Lebrun se utiliza do mesmo argumento para criticar os socialistas. Estes, em resumo, defendem

a tomada do poder político pelo proletariado por meio de uma revolução. Contudo, Lebrun

argumenta que não basta “trocar seis por meia dúzia”, ou seja, não basta substituir os burgueses

pelo proletariado no comando do Estado para tornar esta instituição “democrática” ou, ao

menos, respeitadora dos direitos da classe proletária: tal substituição levaria à criação de

verdadeira tecnocracia, senão mesmo de uma “nova elite”, que passaria a governar o Estado.

Desta forma, tanto o sistema liberal quanto o sistema socialista do século XIX seriam não

democráticos, já que não haveria em nenhum destes regimes “a existência de um controle

efetivo mínimo dos governados sobre o poder”.

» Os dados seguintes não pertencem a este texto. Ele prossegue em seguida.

/-- Whether the sub-channel behind p is open, so that an access is served now. -/
def State.madderOpen (s : State) (p : Nat) : Bool := (s.sub (subOfBank (s.place p).bank)).state = 1

/-! #### Reads through the code (02 R57 to R59, R437) -/

/-- Counts one read that crosses the lanes; a period of 65,536 reads ends before it where that many have been counted (R59). -/
def SubCh.countRead (c : SubCh) : SubCh :=
  if c.reads = 65536 then { c with reads := 1, impl := List.replicate 12 0 } else { c with reads := c.reads + 1 }

/-- The lanes that now first reach the threshold of 16 (R59). -/
def laneHits (before after : List Nat) : List Nat :=
  (List.range 12).filter fun l => before.getD l 0 < 16 && 16 ≤ after.getD l 0

/-- The lanes that corrected symbols implicate, erased symbols apart (R59); counts saturate at 31. -/
def implicate (erased : Option Nat) (fix : List (Nat × Nat)) (impl : List Nat) : List Nat :=
  fix.foldl (fun im p =>
    let l := p.1 % 12
    if erased = some l then im else im.set l (min 31 (im.getD l 0 + 1))) impl

/-- Marks a lane erased, or reports the sub-channel for mapping out, with LANE_DEGRADED (R59). -/
def State.laneMark (s : State) (c l : Nat) : State :=
  let x := s.sub c
  match x.erased with
  | none => (s.setSub c { x with erased := some l }).detect 0x0103 (domOf .sub c) (n64 l) 0
  | some _ => (s.setSub c { x with mapoutReported := true }).detect 0x0103 (domOf .sub c) (n64 l) 1

/-- The lanes that a read brings to the threshold, lowest first. -/
def State.laneDegraded (s : State) (c : Nat) (before after : List Nat) : State :=
  (laneHits before after).foldl (fun s l => s.laneMark c l) s

/-- A codeword as a read returns it: bytes, poison, and the number of corrections. -/
structure CwRead where
  data : List Byte
  poison : Bool
  fixed : Bool
  ue : Bool
deriving DecidableEq, Repr

/-- Decodes what a read found under the errors met: the mark first, then the policy of the read's issue (R57, R58, R437). -/
def Sample.decode (m : Sample) (erased : Option Nat) (errs : List SymErr) : CwRead × List (Nat × Nat) :=
  let es := errSyms errs
  let got := flipData m.data es
  if m.mark then
    if es = [] then (⟨m.data, true, false, false⟩, []) else (⟨got, true, false, true⟩, [])
  else
    match rsDecode m.pol2 erased errs with
    | .clean => (⟨got, false, false, false⟩, [])
    | .corrected f => (⟨flipData got f, false, true, false⟩, f)
    | .bad => (⟨got, true, false, true⟩, [])

/-- The codeword `cw` as a read issued now under a policy finds it. -/
def Dram.sample (d : Dram) (policy2 : Bool) (cw : Nat) : Sample := ⟨d.readPos (32 * cw) 32, d.mark.contains cw, policy2⟩

/-- Decodes the stored codeword under the errors met. -/
def Dram.decode (d : Dram) (policy2 : Bool) (erased : Option Nat) (cw : Nat) (errs : List SymErr) : CwRead × List (Nat × Nat) :=
  (d.sample policy2 cw).decode erased errs

/-- The object and unit at a physical address, all ones if none (11 UE_DETECTED a1). -/
def State.ownerAt (s : State) (p : Nat) : W64 :=
  let at_ (l : List Nat) := l.findIdx? (· = p / 65536)
  match s.ti.obj.findSome? fun q => ((at_ q.2.pages).orElse fun _ => at_ q.2.mirror).map fun i => (q.1, (i * 65536 + p % 65536) / q.2.unitBytes) with
  | some (n, u) => n64 (n + u * 2 ^ 32)
  | none => 0xFFFFFFFFFFFFFFFF

def srcCode : ReqSrc → Nat
  | .thread => 0 | .dma => 1 | .bank => 2 | .host => 3 | .partner => 1

/-- UE_DETECTED, once for each damaged codeword (11 R308, R316). -/
def State.reportUe (s : State) (cw c : Nat) (a0 a1 : W64) (src : ReqSrc) : State :=
  if s.dr.reported.contains cw then s
  else
    ({ s with dr := { s.dr with reported := setIns cw s.dr.reported } }).detect 0x0101 (domOf .sub c) a0 a1 (n64 (srcCode src))

/-- The class in which an agent's ordinary accesses reach a controller (R62). -/
def srcClass : ReqSrc → Nat
  | .thread => 0 | .dma => 3 | .bank => 2 | .host => 3 | .partner => 3

/-- What a read of the codeword at p issued now finds, under its stack's policy (R57). -/
def State.sampleAt (s : State) (p : Nat) : Sample :=
  let x := s.place p
  s.dr.sample (s.stackAt (x.bank / 256)).policy2 x.cw

/-- A read of the codeword at physical address p returns over the lanes: counts, lanes, corrections and reports (02 R57 to R59). -/
def State.decodeRead (s : State) (p : Nat) (src : ReqSrc) (m : Sample) (errs : List SymErr) : CwRead × State :=
  let x := s.place p
  let c := subOfBank x.bank
  let sc := (s.sub c).countRead
  let (r, fix) := m.decode sc.erased errs
  let impl := implicate sc.erased fix sc.impl
  let sc1 := { sc with impl := impl, readCe := if r.fixed then satInc sc.readCe else sc.readCe,
                       readUe := if r.ue then satInc sc.readUe else sc.readUe }
  let s1 := (s.setSub c sc1).laneDegraded c sc.impl impl
  (r, if r.ue then s1.reportUe x.cw c (n64 (p / 32 * 32)) (s1.ownerAt p) src else s1)

/-- Reads one codeword at physical address p in class `cls`: its controller's commands, then the read's return. -/
def State.readCw (s : State) (p : Nat) (src : ReqSrc) (errs : List SymErr) (cls : Nat := srcClass src) : CwRead × State :=
  let x := s.place p
  let s1 := s.serve x.bank x.row true cls
  s1.decodeRead p src (s1.sampleAt p) errs

/-- The errors met in the k-th codeword of a transfer. -/
def errsOf (errs : List ScrubErr) (k : Nat) : List SymErr :=
  errs.flatMap fun e => if e.col = k then e.errs else []

/-- Reads `n` consecutive codewords from p (32-byte aligned), the k-th of the transfer first. -/
def State.readCws (s : State) (p : Nat) (src : ReqSrc) (errs : List ScrubErr) (cls : Nat := srcClass src) : Nat → Nat → List CwRead × State
  | 0, _ => ([], s)
  | n + 1, k =>
    let (r, s1) := s.readCw p src (errsOf errs k) cls
    let (rs, s2) := State.readCws s1 (p + 32) src errs cls n (k + 1)
    (r :: rs, s2)

/-- A whole codeword goes to the array in class `cls`. -/
def State.putCw (s : State) (p : Nat) (b : List Byte) (poison : Bool) (cls : Nat) : State :=
  let x := s.place p
  let s1 := s.serve x.bank x.row false cls
  { s1 with dr := s1.dr.writeCw x.cw b poison }

/-- Writes bytes [off, off + b.length) of the codeword at p (32-byte aligned): whole, or read under the errors met, merged and written (02 R58, R60). Answers
the status of the write: whether the codeword is now poisoned. -/
def State.writeCwAt (s : State) (p off : Nat) (b : List Byte) (poison : Bool) (src : ReqSrc := .thread) (errs : List SymErr := [])
    (cls : Nat := srcClass src) : Bool × State :=
  if off = 0 ∧ b.length = 32 then (poison, s.putCw p b poison cls)
  else
    let (r, s1) := s.readCw p src errs cls
    let psn := poison || r.poison
    (psn, s1.putCw p (r.data.take off ++ b ++ r.data.drop (off + b.length)) psn cls)

/-! #### The Plaza slices (06 R188 to R192) -/

/-- The tile whose slice caches the line of p: the one that serves its sub-channel (R189, R192). -/
def State.homeTile (s : State) (p : Nat) : Nat := (s.sub (subOfBank (s.place p).bank)).serving

def lineInit : Line := ⟨[], [], false, 0⟩
def lineD : Nat → Line := fun _ => lineInit

def State.plazaGet (s : State) (p : Nat) : Option Line := (s.tileAt (s.homeTile p)).plaza.lookup (p / 64)

def State.plazaPut (s : State) (p : Nat) (l : Line) : State :=
  let t := s.homeTile p
  s.setTile t { s.tileAt t with plaza := tput lineD (s.tileAt t).plaza (p / 64) l }

def State.plazaDrop (s : State) (p : Nat) : State :=
  let t := s.homeTile p
  s.setTile t { s.tileAt t with plaza := tdel (s.tileAt t).plaza (p / 64) }

/-! Sets and replacement (R189): 16 ways, a tree of 15 bits to a set; node n's bit names the half that is replaced next, 0 the lower ways. -/

/-- Sets of a slice: lines of 64 bytes, 16 to a set. -/
def Tile.plazaSets (x : Tile) : Nat := x.carve * 1024

/-- The set of a line: the spec gives no index function (notes/assumptions/13.md). -/
def Tile.setOf (x : Tile) (key : Nat) : Nat := Config.plazaSet key % x.plazaSets

/-- The lines of a set. -/
def Tile.setLines (x : Tile) (set : Nat) : List (Nat × Line) := x.plaza.filter fun q => x.setOf q.1 = set

/-- The way that the tree gives up: from node 1 down four levels. -/
def plruVictim (tree : Nat) : Nat → Nat → Nat
  | 0, node => node - 16
  | n + 1, node => plruVictim tree n (2 * node + b2n (bitAt tree node))

def setBit (n i : Nat) (b : Bool) : Nat := if bitAt n i = b then n else if b then n + 2 ^ i else n - 2 ^ i

/-- The tree after an access to a way: every node on its path points away from it. -/
def plruTouch (way : Nat) : Nat → Nat → Nat → Nat
  | 0, _, tree => tree
  | n + 1, node, tree => plruTouch way n (2 * node + b2n (bitAt way n)) (setBit tree node (!bitAt way n))

/-- An access to the line at p through its home slice. -/
def State.plazaTouch (s : State) (p : Nat) : State :=
  let t := s.homeTile p
  let x := s.tileAt t
  match x.plaza.lookup (p / 64) with
  | none => s
  | some l =>
    let set := x.setOf (p / 64)
    s.setTile t { x with plru := tput (fun _ => 0) x.plru set (plruTouch l.way 4 1 (tget (fun _ => 0) x.plru set)) }

/-! Requests a controller takes (02 R46) -/

/-- Entries of a class queue: its requests, and the bank jobs of the class. -/
def State.classLen (s : State) (c cls : Nat) : Nat :=
  (s.sub c).queue.countP (fun q => q.req.cls.val = cls) + (s.unitAt (2 * c)).jobs.countP (fun j => j.cls = cls) +
    (s.unitAt (2 * c + 1)).jobs.countP fun j => j.cls = cls

/-- Puts a request in its class queue of 64 entries, or keeps it stopped in the streets while the queue is full (R46). -/
def State.accept (s : State) (c : Nat) (r : Req) : State :=
  let x := s.sub c
  if s.classLen c r.cls.val < 64 ∧ x.stalled.all (fun q => q.cls ≠ r.cls) then
    s.setSub c { x with queue := x.queue ++ [⟨x.nextId, r, 0, [], false, none⟩], nextId := x.nextId + 1 }
  else s.setSub c { x with stalled := x.stalled ++ [r] }

/-- Lets stopped requests in, oldest first, where their queues have room. -/
def State.drain (s : State) (c : Nat) : State :=
  (s.sub c).stalled.foldl (fun s r => s.accept c r) (s.setSub c { s.sub c with stalled := [] })

/-- Whether p lies in the read or write range of an unfinished bank job (03 R96). -/
def State.jobRow (s : State) (p : Nat) : Bool :=
  let x := s.place p
  let u := s.unitAt (unitOfBank x.bank)
  u.holds && (u.inRead x.row || u.inWrite x.row)

/-- Writes a dirty line's two codewords back: to the array, or, where an unfinished job's range holds the write, into the controller's queue (03 R96). -/
def State.lineBack (s : State) (p : Nat) (l : Line) : State :=
  if l.dirty then
    [0, 1].foldl (fun s k =>
      let q := p / 64 * 64 + 32 * k
      let b := (l.data.drop (32 * k)).take 32
      let psn := l.poison.getD k false
      if s.jobRow p then s.accept (subOfBank (s.place p).bank) ⟨3, .write 0 b psn, q, .thread⟩
      else (s.writeCwAt q 0 b psn).2) s
  else s

/-- Evicts a line of a slice, writing it back. -/
def State.evictLine (s : State) (t key : Nat) : State :=
  match (s.tileAt t).plaza.lookup key with
  | none => s
  | some l =>
    let s1 := s.lineBack (64 * key) l
    s1.setTile t { s1.tileAt t with plaza := tdel (s1.tileAt t).plaza key }

/-- The way that a new line at p takes in its home slice t: the lowest free way of its set, else the one the tree gives up (R189). -/
def Tile.wayFor (x : Tile) (key : Nat) : Nat :=
  let ls := x.setLines (x.setOf key)
  match (List.range 16).find? fun w => !ls.any fun q => q.2.way = w with
  | some w => w
  | none => plruVictim (tget (fun _ => 0) x.plru (x.setOf key)) 4 1

/-- Brings a line in: the line that held its way is evicted. -/
def State.plazaFill (s : State) (p : Nat) (l : Line) : State :=
  let t := s.homeTile p
  let x := s.tileAt t
  let w := x.wayFor (p / 64)
  let s1 := match (x.setLines (x.setOf (p / 64))).find? fun q => q.2.way = w with
    | some q => s.evictLine t q.1
    | none => s
  (s1.plazaPut p { l with way := w }).plazaTouch p

/-- Whether an unfinished fence-mode job keeps the slice from filling the line at p (03 R120). -/
def State.fenced (s : State) (p : Nat) : Bool :=
  s.jobRow p && bitAt ((s.unitAt (unitOfBank (s.place p).bank)).dField 18 1) 2

/-- The line at p through its home slice; `alloc` where an absent line is brought in (thread accesses, R189). -/
def State.lineRead (s : State) (p : Nat) (src : ReqSrc) (alloc : Bool) (errs : List ScrubErr) (cls : Nat := srcClass src) : Line × State :=
  match s.plazaGet p with
  | some l => (l, s.plazaTouch p)
  | none =>
    let (rs, s1) := s.readCws (p / 64 * 64) src errs cls 2 0
    let l : Line := ⟨rs.flatMap (·.data), rs.map (·.poison), false, 0⟩
    if alloc ∧ 0 < (s.tileAt (s.homeTile p)).carve ∧ s.fenced p = false then (l, s1.plazaFill p l) else (l, s1)

/-- Bytes [off, off + b.length) of a line replaced; whole clean codewords lose their poison, poison sets it (as R60, R437). -/
def Line.write (l : Line) (off : Nat) (b : List Byte) (poison : Bool) : Line :=
  { way := l.way, data := l.data.take off ++ b ++ l.data.drop (off + b.length),
    poison := [0, 1].map fun k =>
      let touched := off < 32 * k + 32 ∧ 32 * k < off + b.length
      let whole := off ≤ 32 * k ∧ 32 * k + 32 ≤ off + b.length
      if touched then poison || (!decide whole && l.poison.getD k false) else l.poison.getD k false,
    dirty := true }

/-- The errors of a transfer from p on that fall in the line at q, by codeword of the line. -/
def lineErrs (p q : Nat) (errs : List ScrubErr) : List ScrubErr :=
  errs.filterMap fun e => if q / 64 * 2 ≤ p / 32 + e.col ∧ p / 32 + e.col < q / 64 * 2 + 2 then some { e with col := (p / 32 + e.col) % 2 } else none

É neste sentido que Lebrun argumenta que nunca se poderá pressupor o fim do poder político

– seja em sua vertente liberal, que busca um Estado mínimo que apenas “administra” a

sociedade, seja em sua vertente socialista, que busca a extinção do Estado dominador e a

substituição de um grupo dominante por outro. Neste sentido “é preciso reconhecer não só́ que

não há comunidade sem soberania, como também que não existe poder soberano sem uma elite

que domine”. E não há problema algum nisso, já que não se pode pressupor o “fim do Estado”:

“a questão, assim, será́ unicamente saber, em cada caso determinado, quais são os chefes menos

piores que podemos esperar, ou por que tipo de chefia devemos militar”.